--- Source material ---
+ + +

-- ==== Sys2Proof/Machine/Memory.lean ====
section
/-! DEFINITION. Stacked memory's own work: refresh, calibration and patrol scrub (R213 to R215, R420), port saturation
(R217), the region modes (R205) and penning of a pseudo-channel (R222). -/

namespace Sys2Proof.Machine

/-- Whether stacked memory is trained (R380: from the end of P3 on). -/
def memoryUp (s : State) : Bool := s.working && decide (4 ≤ s.bootPhase)

/-- REFRESH (R213): a bank of a pseudo-channel that is not penned refreshes. It changes when requests are served and
nothing that is read or written (R215). -/
def execRefresh (pc bank : Nat) (s : State) : Host.Outcome State Fault Refusal :=
  act (decide (pc < 512) && decide (bank < 64) && memoryUp s && !s.pcPenned pc) id s

/-! ### Calibration -/

/-- The stack calibrated longest ago among those not yet done in window `k`, the lower number among equals (R420). -/
def nextStack (s : State) (k : Nat) : Option Nat :=
  let left := (List.range 8).filter (fun x => !s.akm.calDone.elem (k, x))
  left.find? (fun x => left.all (fun y => decide (calibratedAt s x ≤ calibratedAt s y)))

/-- Whether window `k` starts a calibration in this tick of step phase (R420). -/
def calibrationDue (s : State) (k : Nat) : Bool :=
  let start := 256 * qwinField s k 8 24
  let stop := start + 256 * qwinField s k 32 16
  memoryUp s && isOpen s k && inWindow s k && bitOf (qwinField s k 48 16) 0
    && decide ((s.phase - start) % 1024 = 0) && decide (s.phase + 1000 ≤ stop) && !calibrating s

/-- A stack calibrates: the tick of the timebase is noted (tick 0 counts as tick 1). -/
def calibrate (x : Nat) (s : State) : State := { s with calAt := Table.set 0 s.calAt x (Nat.max 1 s.time) }

/-- STACK_CALIBRATION (R420). -/
def calibrateNext (k : Nat) (s : State) : State :=
  match nextStack s k with
  | some x =>
    let s := calibrate x s
    { s with akm := { s.akm with calDone := s.akm.calDone ++ [(k, x)] } }
  | none => s

def execStackCalibration (k : Nat) (s : State) : Host.Outcome State Fault Refusal :=
  act (calibrationDue s k) (calibrateNext k) s

/-- FORCED_CALIBRATION (R214): 1,250,000 ticks of the timebase after the stack's last one, while no other stack calibrates. -/
def forcedDue (s : State) (x : Nat) : Bool :=
  decide (x < 8) && memoryUp s && decide (calibratedAt s x + 1250000 ≤ s.time) && !calibrating s

def execForcedCalibration (x : Nat) (s : State) : Host.Outcome State Fault Refusal := act (forcedDue s x) (calibrate x) s

/-! ### Patrol scrub -/

/-- The LPA of an address in a pseudo-channel: the inverse of the maps of R204. -/
def lpaOf (s : State) (pc addr : Nat) : Nat :=
  let st := pc / 64
  let q := pc / 16 % 4
  let c := pc % 16
  let m := addr / 0x800000
  if s.regionLocal (4 * m) then
    let hi := bitsOf addr 8 15
    let sel := st % 2 * 4 + q * 8 + c / 4 * 32 + c % 4
    let a := hi * 2 ^ 15
    let lo := sel ^^^ bitsOf a 15 7 ^^^ bitsOf a 22 7
    (4 * m + st / 2) * 2 ^ 30 + a + lo * 256 + addr % 256
  else
    let a := bitsOf addr 8 13 * 2 ^ 17
    let sel := c / 4 * 128 + st * 16 + q * 4 + c % 4
    let lo := sel ^^^ bitsOf a 17 9 ^^^ bitsOf a 26 4
    addr / 0x200000 * 2 ^ 30 + a + lo * 256 + addr % 256

/-- INTERVAL × 256 ticks. -/
def scrubPeriod (s : State) : Nat := 256 * s.field .memScrub 0 0 0 16

/-- The LPA of a pseudo-channel's next granule. -/
def scrubLpa (s : State) (pc : Nat) : Nat := lpaOf s pc (256 * Table.get 0 s.scrub pc)

/-- Whether a pseudo-channel's next granule is due (R215, R222) and may be read: its stack does not calibrate, and no request to
its sectors waits (R206, R214). -/
def scrubDue (s : State) (pc : Nat) : Bool :=
  decide (pc < 512) && memoryUp s && !s.pcPenned pc && decide (scrubPeriod s ≠ 0)
    && decide (Table.get 0 s.scrubAt pc + scrubPeriod s ≤ s.now)
    && !stackCalibrates s (pc / 64) && !sectorBusy s (576 + pc / 16) (scrubLpa s pc) 8 false

/-- One granule of 8 sectors read, corrected and, where uncorrectable, stored as poison; then the next in ascending order
(R210, R211, R215). The next interval counts from the tick in which this one is read (log entry 51). -/
def scrubGranule (pc : Nat) (ce ue : List Nat) (s : State) : State :=
  let g := Table.get 0 s.scrub pc
  let base := scrubLpa s pc
  let s := scanPiece base 8 (strike ce ue base 8 (repeatCommand ce base s))
  let last := decide (g + 1 = 2 ^ 22)
  let s := if last ∧ pc = 0 then s.bump .memScrub 0 16 32 else s
  { s with scrub := Table.set 0 s.scrub pc (if last then 0 else g + 1), scrubAt := Table.set 0 s.scrubAt pc s.now }

/-- PATROL_SCRUB (R215). -/
def execPatrolScrub (pc : Nat) (ce ue : List Nat) (s : State) : Host.Outcome State Fault Refusal :=
  act (scrubDue s pc) (scrubGranule pc ce ue) s

/-! ### Saturation (R217) -/

/-- The LEVEL_SAT event (R411). -/
def levelSat (kind index level ep : Nat) (s : State) : State :=
  s.akmEvent 0x0014 1 ep (bytesOf 1 kind ++ bytesOf 1 index ++ bytesOf 1 level)

/-- Whether a port's queue has been full for 4,096 ticks in a row. -/
def portSaturated (s : State) (p : Nat) : Bool :=
  decide (p < 32) && (match Table.get none s.fullSince p with
    | some t => decide (t + 4096 ≤ s.now)
    | none => false)

/-- PORT_SATURATION (R217). -/
def saturatePort (p : Nat) (s : State) : State := levelSat 0 p 0 (576 + p) (s.raiseBit .memSatStatus 0 p)

def execPortSaturation (p : Nat) (s : State) : Host.Outcome State Fault Refusal :=
  act (portSaturated s p) (saturatePort p) s

/-! ### Region modes and penning -/

def mapAddrs : List Nat := (List.range 8).map (fun k => regAddr .memMode k)

/-- The rejection rules of MEM_MAP (R205): a mixed quad, a bit of quad 127, or a JID that is not 0. -/
def mapBad (s : State) : Bool :=
  let mode (r : Nat) : Bool := bitOf (s.getShadow (regAddr .memMode (r / 64))).toNat (r % 64)
  (List.range 128).any (fun m => !(decide (mode (4 * m) = mode (4 * m + 1)) && decide (mode (4 * m) = mode (4 * m + 2))
      && decide (mode (4 * m) = mode (4 * m + 3))))
    || (List.range 4).any (fun j => mode (508 + j))
    || decide (s.jid ≠ 0)

/-- The LPA under the modes of a state of what lay at an LPA of stacked memory under the modes of another: the pseudo-channels
keep their contents, and the new placement names the slices anew (R203, R204). -/
def movedLpa (old new : State) (a : Nat) : Nat :=
  if a < 0x8000000000 then lpaOf new (old.pcOf a).1 (old.pcOf a).2 else a

/-- A change of the region modes: every byte, mark of poison and wrong symbol stays in its pseudo-channel (R203). -/
def remap (old new : State) : State :=
  if (List.range 512).all (fun r => decide (old.regionLocal r = new.regionLocal r)) then new else
  { new with
    mem := new.mem.foldl (fun m c => Table.set 0 m (movedLpa old new c.1) c.2) [],
    poison := new.poison.foldl (fun m c => Table.set false m (movedLpa old new (32 * c.1) / 32) c.2) [],
    wrong := new.wrong.foldl (fun m c => Table.set 0 m (movedLpa old new (32 * c.1) / 32) c.2) [] }

def memMapCommit (v : Word) (s : State) : State := commitNow .memMapCommit 0 0 2 2 1 0 mapAddrs v mapBad (remap s) s

/-- MEM_MAP_COMMIT (R205). -/
def execMemMapCommit (src : Requester) (v : Word) (s : State) : Host.Outcome State Fault Refusal :=
  .next (guardedWrite src false (memMapCommit v) s)

/-- MEM_PEN_REQ (R222): AKM pens a pseudo-channel. -/
def memPenReq (v : Word) (s : State) : State := s.duePen 3 (bitsOf v.toNat 0 9) none

def execMemPenReq (src : Requester) (v : Word) (s : State) : Host.Outcome State Fault Refusal :=
  .next (guardedWrite src (decide (src ≠ .akm)) (memPenReq v) s)

end Sys2Proof.Machine
end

+ + +

--- What the task requires ---
Look above for the line holding "def forcedDue (s", then set down exactly that line and every line after it up to and including the line holding "def scrubDue (s", with nothing else.

--- Solved exercise ---
def forcedDue (s : State) (x : Nat) : Bool :=
  decide (x < 8) && memoryUp s && decide (calibratedAt s x + 1250000 ≤ s.time) && !calibrating s

def execForcedCalibration (x : Nat) (s : State) : Host.Outcome State Fault Refusal := act (forcedDue s x) (calibrate x) s

/-! ### Patrol scrub -/

/-- The LPA of an address in a pseudo-channel: the inverse of the maps of R204. -/
def lpaOf (s : State) (pc addr : Nat) : Nat :=
  let st := pc / 64
  let q := pc / 16 % 4
  let c := pc % 16
  let m := addr / 0x800000
  if s.regionLocal (4 * m) then
    let hi := bitsOf addr 8 15
    let sel := st % 2 * 4 + q * 8 + c / 4 * 32 + c % 4
    let a := hi * 2 ^ 15
    let lo := sel ^^^ bitsOf a 15 7 ^^^ bitsOf a 22 7
    (4 * m + st / 2) * 2 ^ 30 + a + lo * 256 + addr % 256
  else
    let a := bitsOf addr 8 13 * 2 ^ 17
    let sel := c / 4 * 128 + st * 16 + q * 4 + c % 4
    let lo := sel ^^^ bitsOf a 17 9 ^^^ bitsOf a 26 4
    addr / 0x200000 * 2 ^ 30 + a + lo * 256 + addr % 256

/-- INTERVAL × 256 ticks. -/
def scrubPeriod (s : State) : Nat := 256 * s.field .memScrub 0 0 0 16

/-- The LPA of a pseudo-channel's next granule. -/
def scrubLpa (s : State) (pc : Nat) : Nat := lpaOf s pc (256 * Table.get 0 s.scrub pc)

/-- Whether a pseudo-channel's next granule is due (R215, R222) and may be read: its stack does not calibrate, and no request to
its sectors waits (R206, R214). -/
def scrubDue (s : State) (pc : Nat) : Bool :=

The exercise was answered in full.